(Given data begins)

-- ==== Sys2Proof/Machine/Base.lean ====
section
/-!
DEFINITION. The named operations over memory bytes, registers, masks, classes and control words, routes (R338) and error records
(R450).
-/

namespace Sys2Proof.Machine

/-! ### Lists read with a default -/

/-- Write entry i of a list whose unlisted entries are `d`. -/
def padSet {α : Type} (d : α) : List α → Nat → α → List α
  | [], 0, x => [x]
  | [], n + 1, x => d :: padSet d [] n x
  | _ :: l, 0, x => x :: l
  | y :: l, n + 1, x => y :: padSet d l n x

/-- Read an association list. -/
def assoc {α β : Type} [DecidableEq α] (l : List (α × β)) (a : α) : Option β := (l.find? (fun p => p.1 = a)).map (·.2)

/-- Write an association list: the key's pair is replaced. -/
def assocSet {α β : Type} [DecidableEq α] (l : List (α × β)) (a : α) (b : β) : List (α × β) :=
  (a, b) :: l.filter (fun p => p.1 ≠ a)

/-- Remove a key. -/
def assocDel {α β : Type} [DecidableEq α] (l : List (α × β)) (a : α) : List (α × β) := l.filter (fun p => p.1 ≠ a)

/-! ### Bytes of a memory -/

/-- One byte; an unlisted address reads as 0 (log entry 2). -/
def Memory.get : Memory → Nat → Byte
  | [], _ => 0
  | (k, v) :: m, a => if k = a then v else Memory.get m a

/-- Write one byte and keep the canonical form: writing 0 removes the entry. -/
def Memory.set : Memory → Nat → Byte → Memory
  | [], a, b => if b = 0 then [] else [(a, b)]
  | (k, v) :: m, a, b =>
    if a < k then (if b = 0 then (k, v) :: m else (a, b) :: (k, v) :: m)
    else if a = k then (if b = 0 then m else (a, b) :: m)
    else (k, v) :: Memory.set m a b

/-- n bytes from address a. -/
def Memory.read (m : Memory) (a n : Nat) : List Byte := (List.range n).map (fun i => m.get (a + i))

/-- Write bytes from address a on. -/
def Memory.write : Memory → Nat → List Byte → Memory
  | m, _, [] => m
  | m, a, b :: bs => Memory.write (m.set a b) (a + 1) bs

/-- A little-endian number of n bytes (R1). -/
def Memory.num (m : Memory) (a n : Nat) : Nat := ofBytes (m.read a n)

/-- Remove every byte from a on for n bytes: they read as 0. -/
def Memory.clear (m : Memory) (a n : Nat) : Memory := m.filter (fun c => decide (c.1 < a ∨ a + n ≤ c.1))

/-! ### Classes and splits -/

def Cls.live (c : Cls) : Bool := c.status == .live

/-- Every class, the issuing one first. -/
def State.allCls (s : State) : List Cls := s.cls :: s.others

def State.getCls (s : State) (id : Nat) : Option Cls := s.allCls.find? (fun c => c.id == id)

/-- Change the class of that number. -/
def State.modCls (s : State) (id : Nat) (f : Cls → Cls) : State :=
  { s with cls := if s.cls.id = id then f s.cls else s.cls,
           others := s.others.map (fun c => if c.id = id then f c else c) }

/-- Change every class. -/
def State.mapCls (s : State) (f : Cls → Cls) : State := { s with cls := f s.cls, others := s.others.map f }

/-- A request of the class has yet to reach its content monitor (R151). -/
def State.reqsOut (s : State) (cls : Nat) : Bool := s.creqs.any (fun q => (q.cls.map (fun x => x.1)) == some cls)

/-- Every earlier access of the class has been performed: its values are bound, and SOC is zero (R119). -/
def State.quiet (s : State) (c : Cls) : Bool := c.mem.isEmpty && !s.reqsOut c.id

/-- A class that has ended and holds nothing any more. -/
def Cls.gone (s : State) (c : Cls) : Bool :=
  c.status == .ended && !c.endDue && c.mem.isEmpty && c.kind != .bursar && !s.seq.any (fun o => o.cls == c.id)
    && !s.engines.any (fun o => o.cls == c.id) && !s.hslots.any (fun h => h.cls == c.id)

/-- Make a class the issuing one; ended classes that hold nothing are dropped. -/
def State.focus (s : State) (id : Nat) : State :=
  if s.cls.id = id then s
  else
    match s.others.find? (fun c => c.id == id) with
    | none => s
    | some c =>
      { s with cls := c, others := (s.cls :: s.others.filter (fun d => d.id != id)).filter (fun d => !Cls.gone s d) }

/-- The generation that a class's requests carry; level 0 belongs to no context (R392). -/
def State.genOf (s : State) (c : Cls) : Nat := if c.level = 0 then 0 else (assoc s.ctxGen (c.vmid, c.core)).getD 0

def Cls.split (c : Cls) (i : Nat) : Split := c.splits.getD i {}

def Cls.setSplit (c : Cls) (i : Nat) (sp : Split) : Cls := { c with splits := c.splits.set i sp }

def Cls.modSplit (c : Cls) (i : Nat) (f : Split → Split) : Cls := c.setSplit i (f (c.split i))

/-- The issuing split. -/
def State.cur (s : State) : Split := s.cls.split s.iss.split

def State.modCur (s : State) (f : Split → Split) : State := { s with cls := s.cls.modSplit s.iss.split f }

/-- `act`: the issuing split's active mask (R26). -/
def State.act (s : State) : Mask := s.cur.mask

def State.depth (s : State) : Nat := s.cur.levels.length

/-- The live mask of L lanes (R17). -/
def liveMask (lanes : Nat) : Mask := BitVec.ofNat 1024 (2 ^ lanes - 1)

def Cls.liveM (c : Cls) : Mask := liveMask c.lanes

/-- The address after the group's last word (R200). -/
def State.next (s : State) : Int := s.iss.pc + 4 * (s.iss.words.length : Int)

/-- The address of the group's last word: branch offsets count from it (R182). -/
def State.lastWord (s : State) : Int := s.next - 4

/-- The low 64 bits of a program counter. -/
def pcWord (pc : Int) : DWord := BitVec.ofInt 64 pc

/-- The lanes of a mask below L, ascending. -/
def lanesOf (lanes : Nat) (m : Mask) : List Nat := (List.range lanes).filter (fun i => m.getLsbD i)

/-- The lowest lane of a mask, or none. -/
def lowestLane (lanes : Nat) (m : Mask) : Option Nat := (lanesOf lanes m).head?

/-- Summary: bit w is the OR of mask word w (R26). -/
def summary (m : Mask) : Word :=
  (List.range 32).foldl (fun r w => if m.extractLsb' (32 * w) 32 = 0 then r else r ||| (1 <<< w)) 0

/-- A fresh number. -/
def State.fresh (s : State) : State := { s with nextId := s.nextId + 1 }

/-! ### Registers -/

/-- s0 reads as zero (R52). -/
def Cls.getS (c : Cls) (r : Reg) : DWord := if r = 0 then 0 else c.s[r.toNat]'(r.isLt)

/-- A write to s0 is discarded (R52). A write clears an error mark (R453). -/
def Cls.setS (c : Cls) (r : Reg) (x : DWord) : Cls :=
  if r = 0 then c
  else { c with s := c.s.set r.toNat x r.isLt, poisonV := c.poisonV.filter (fun p => p ≠ (1, r.toNat)) }

def State.getS (s : State) (r : Reg) : DWord := s.cls.getS r
def State.setS (s : State) (r : Reg) (x : DWord) : State := { s with cls := s.cls.setS r x }

/-- An even scalar pair or run, low register first (R273). -/
def State.getSRun (s : State) (r : Reg) (n : Nat) : List DWord :=
  (List.range n).map (fun i => s.getS (r + BitVec.ofNat 7 i))

def Cls.setSRun (c : Cls) (r : Reg) (xs : List DWord) : Cls :=
  (xs.zipIdx).foldl (fun c p => c.setS (r + BitVec.ofNat 7 p.2) p.1) c

/-- A class waits no more for this scalar register. -/
def State.setSRun (s : State) (r : Reg) (xs : List DWord) : State := { s with cls := s.cls.setSRun r xs }

/-- The mask a k register reads as: k0 is the issuing split's active mask (R53). -/
def State.getK (s : State) (k : Reg3) : Mask := if k = 0 then s.act else s.cls.k[k.toNat]'(k.isLt)

/-- A mask-producing instruction writes the bits of `eff` and clears every other bit; with an empty `eff` the register is
left unchanged (R28, R54). -/
def State.setK (s : State) (k : Reg3) (eff m : Mask) : State :=
  if eff = 0 then s
  else { s with cls := { s.cls with k := s.cls.k.set k.toNat (m &&& eff) k.isLt,
                                    poisonV := s.cls.poisonV.filter (fun p => p ≠ (2, k.toNat)) } }

/-- The physical index of a lane register (R48). -/
def Cls.phys (c : Cls) (r : Reg) : Nat := if r.toNat ≤ 15 then r.toNat else c.wb + r.toNat

/-- In allocation (R48). -/
def Cls.inAlloc (c : Cls) (r : Reg) : Bool := decide (c.phys r < c.nregs)

/-- One lane of a physical lane register. -/
def Cls.getP (c : Cls) (p i : Nat) : Word := (c.v.getD p []).getD i 0

def Cls.getV (c : Cls) (r : Reg) (i : Nat) : Word := c.getP (c.phys r) i
def State.getV (s : State) (r : Reg) (i : Nat) : Word := s.cls.getV r i

/-- Write the lanes of `eff` of a physical lane register (R27). A write of every live lane clears an error mark (R453). -/
def Cls.setP (c : Cls) (p : Nat) (eff : Mask) (f : Nat → Word) : Cls :=
  { c with
    v := padSet [] c.v p ((List.range c.lanes).map (fun i => if eff.getLsbD i then f i else c.getP p i)),
    poisonV := if c.liveM &&& eff = c.liveM then c.poisonV.filter (fun q => q ≠ (0, p)) else c.poisonV }

def State.setV (s : State) (r : Reg) (eff : Mask) (f : Nat → Word) : State :=
  if eff = 0 then s else { s with cls := s.cls.setP (s.cls.phys r) eff f }

/-- Set sticky flags of CSTAT (R62). -/
def State.orFlags (s : State) (fl : Word) : State := { s with cls := { s.cls with cstat := s.cls.cstat ||| fl } }

/-! ### Control words (R335) -/

/-- Reset values that are not zero (Tables 16-3, 16-4, 19-2, 20-1). A word for which no table gives one, CASEL and CASTAT among them, reads
as zero until it is written (DESIGN CHOICE: log entry 6). -/
def resetWord (ix : Nat) : DWord :=
  if ix = 0x014 then 1000000
  else if ix = 0x020 then 0x2222222112222220
  else if ix = 0x021 then 0x0144402204222222
  else if ix = 0x182 then 0x0000000000000710
  else if ix = 0x201 ∨ ix = 0x212 then 1
  else if ix = 0x220 then 3000
  else if ix = 0x231 then 0x0000000100000000
  else if ix = 0x232 then 0xFFFFFFFFFFFFFFFF
  else 0

def State.word (s : State) (b : Bank) (ix : Nat) (sub : Nat := 0) : DWord :=
  (assoc s.words ⟨b, ix, sub⟩).getD (resetWord ix)

def State.setWord (s : State) (b : Bank) (ix : Nat) (x : DWord) (sub : Nat := 0) : State :=
  { s with words := assocSet s.words ⟨b, ix, sub⟩ x }

/-- Confidential mode (R444): MODE bit 0. -/
def State.confidential (s : State) : Bool := (s.word .dev 0x280).getLsbD 0

/-- The partition and tenant words a class's level banks under (R335): level 1 its partition, level 2 its tenant. -/
def bankOf (level vmid asid : Nat) : Bank :=
  if level = 0 then .level0 else if level = 1 then .part vmid else .tenant vmid asid

/-- VTIME of a partition (R426). -/
def State.vtime (s : State) (vmid : Nat) : Nat :=
  ((s.word (.part vmid) 0x230).toNat + (s.word (.part vmid) 0x231).toNat * s.time / 2 ^ 32) % 2 ^ 64

/-! ### Causes and routes (R337, R338) -/

def Cause.code : Cause → Nat
  | .illop => 0x01 | .illstate => 0x02 | .kendx => 0x03 | .fetchb => 0x04 | .align => 0x05 | .addr => 0x06
  | .xlate => 0x07 | .prot => 0x08 | .xlock => 0x09 | .chk => 0x0A | .race => 0x0B | .scratch => 0x0C
  | .barcount => 0x0D | .twinfail => 0x0E | .matmis => 0x0F | .obfault => 0x10 | .cafull => 0x11 | .cacoll => 0x12
  | .caname => 0x13 | .trapi => 0x14 | .breakp => 0x15 | .deadline => 0x16 | .priv => 0x18 | .right => 0x19
  | .ecc => 0x1B | .dirtyfull => 0x1C | .strict => 0x1D | .orphan => 0x1E

/-- A partition's route entry of a cause. -/
def State.routeEntry (s : State) (vmid code : Nat) : Nat :=
  if code < 16 then bits (s.word (.part vmid) 0x020).toNat (4 * code + 3) (4 * code)
  else bits (s.word (.part vmid) 0x021).toNat (4 * (code - 16) + 3) (4 * (code - 16))

/-- The level an event goes to: min(target, L); a level-0 class's events, ECC, DIRTYFULL and stage-2 faults go to level 0
(R338). A PROT of a content page goes where Table 16-4 routes PROT, by default to level 1: R161 sends content events to the tenant's
handler "as routed" there (DEDUCED, log entry 31). -/
def State.route (s : State) (level vmid : Nat) (c : Cause) (stage2 : Bool) : Nat :=
  if level = 0 then 0
  else if c = .ecc ∨ c = .dirtyfull then 0
  else if stage2 ∧ (c = .xlate ∨ c = .prot) then 0
  else min (s.routeEntry vmid c.code % 4) level

/-! ### Errors (R450) -/

/-- What a record of Table 22-3 carries beside its number and time. -/
structure ErrInfo where
  cause  : Nat
  sclass : Nat := 0
  unit_  : Nat := 0
  die    : Nat := 0
  stack  : Nat := 0
  chan   : Nat := 0
  bank   : Nat := 0
  tier   : Bool := false
  vmid   : Option Nat := none   -- the partition that owns what failed; none for the operator's own
  core   : Nat := 0xFF
  form   : Nat := 0
  synd   : Nat := 0
  gaddr  : Nat := 0
  paddr  : Nat := 0
  deriving DecidableEq, Repr

/-- The record (Table 22-3); `redact` withholds the fields of R451. -/
def errRecord (e : ErrInfo) (seq time : Nat) (redact : Bool) : BitVec 512 :=
  let keep (x : Nat) : Nat := if redact then 0 else x
  BitVec.ofNat 512 (
    e.cause % 256 + (e.sclass % 16) * 2 ^ 8 + (e.unit_ % 256) * 2 ^ 12 + (e.die % 16) * 2 ^ 20 + (e.stack % 16) * 2 ^ 24
    + (e.chan % 16) * 2 ^ 28 + (e.bank % 64) * 2 ^ 32 + (e.vmid.getD 0 % 64) * 2 ^ 40 + b2n e.tier * 2 ^ 46 + b2n redact * 2 ^ 47
    + (time % 2 ^ 64) * 2 ^ 64 + (seq % 2 ^ 32) * 2 ^ 128 + keep ((if redact then 0 else e.core) % 256) * 2 ^ 192
    + keep (e.form % 2 ^ 32) * 2 ^ 224 + keep (e.synd % 2 ^ 64) * 2 ^ 256 + keep (e.gaddr % 2 ^ 64) * 2 ^ 320
    + keep (e.paddr % 2 ^ 64) * 2 ^ 384)

/-- Log an error in the device log and, when `vmid` names a partition that owns what failed, in the partition log (R450,
R451). -/
def State.logErr (s : State) (e : ErrInfo) : State :=
  let full := errRecord e s.devCount s.time false
  let dev := if s.confidential && e.vmid.isSome then errRecord e s.devCount s.time true else full
  let s := { s with devLog := padSet 0 s.devLog (s.devCount % 256) dev, devCount := s.devCount + 1 }
  match e.vmid with
  | none => s
  | some v =>
    let l := (assoc s.partLog v).getD []
    let n := (assoc s.partCount v).getD 0
    { s with partLog := assocSet s.partLog v (padSet 0 l (n % 64) full), partCount := assocSet s.partCount v (n + 1) }

/-- Raise the release count of a tag (R135). -/
def State.bumpTag (s : State) (tag : Nat) : State :=
  { s with tagCount := assocSet s.tagCount tag ((assoc s.tagCount tag).getD 0 + 1) }

/-- A number for one free choice has been used. -/
def State.usedChoice (s : State) : State := { s with free := s.free + 1 }

end Sys2Proof.Machine
end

(Given data ends)

Your task. Taking the listing above as the source, transcribe only the lines starting at the line with "else if ix = 0x201 ∨ ix = 0x212 then 1" and going through the line with "0x18 | .right => 0x19", unaltered and with both ends included.

Solution for this exercise.
  else if ix = 0x201 ∨ ix = 0x212 then 1
  else if ix = 0x220 then 3000
  else if ix = 0x231 then 0x0000000100000000
  else if ix = 0x232 then 0xFFFFFFFFFFFFFFFF
  else 0

def State.word (s : State) (b : Bank) (ix : Nat) (sub : Nat := 0) : DWord :=
  (assoc s.words ⟨b, ix, sub⟩).getD (resetWord ix)

def State.setWord (s : State) (b : Bank) (ix : Nat) (x : DWord) (sub : Nat := 0) : State :=
  { s with words := assocSet s.words ⟨b, ix, sub⟩ x }

/-- Confidential mode (R444): MODE bit 0. -/
def State.confidential (s : State) : Bool := (s.word .dev 0x280).getLsbD 0

/-- The partition and tenant words a class's level banks under (R335): level 1 its partition, level 2 its tenant. -/
def bankOf (level vmid asid : Nat) : Bank :=
  if level = 0 then .level0 else if level = 1 then .part vmid else .tenant vmid asid

/-- VTIME of a partition (R426). -/
def State.vtime (s : State) (vmid : Nat) : Nat :=
  ((s.word (.part vmid) 0x230).toNat + (s.word (.part vmid) 0x231).toNat * s.time / 2 ^ 32) % 2 ^ 64

/-! ### Causes and routes (R337, R338) -/

def Cause.code : Cause → Nat
  | .illop => 0x01 | .illstate => 0x02 | .kendx => 0x03 | .fetchb => 0x04 | .align => 0x05 | .addr => 0x06
  | .xlate => 0x07 | .prot => 0x08 | .xlock => 0x09 | .chk => 0x0A | .race => 0x0B | .scratch => 0x0C
  | .barcount => 0x0D | .twinfail => 0x0E | .matmis => 0x0F | .obfault => 0x10 | .cafull => 0x11 | .cacoll => 0x12
  | .caname => 0x13 | .trapi => 0x14 | .breakp => 0x15 | .deadline => 0x16 | .priv => 0x18 | .right => 0x19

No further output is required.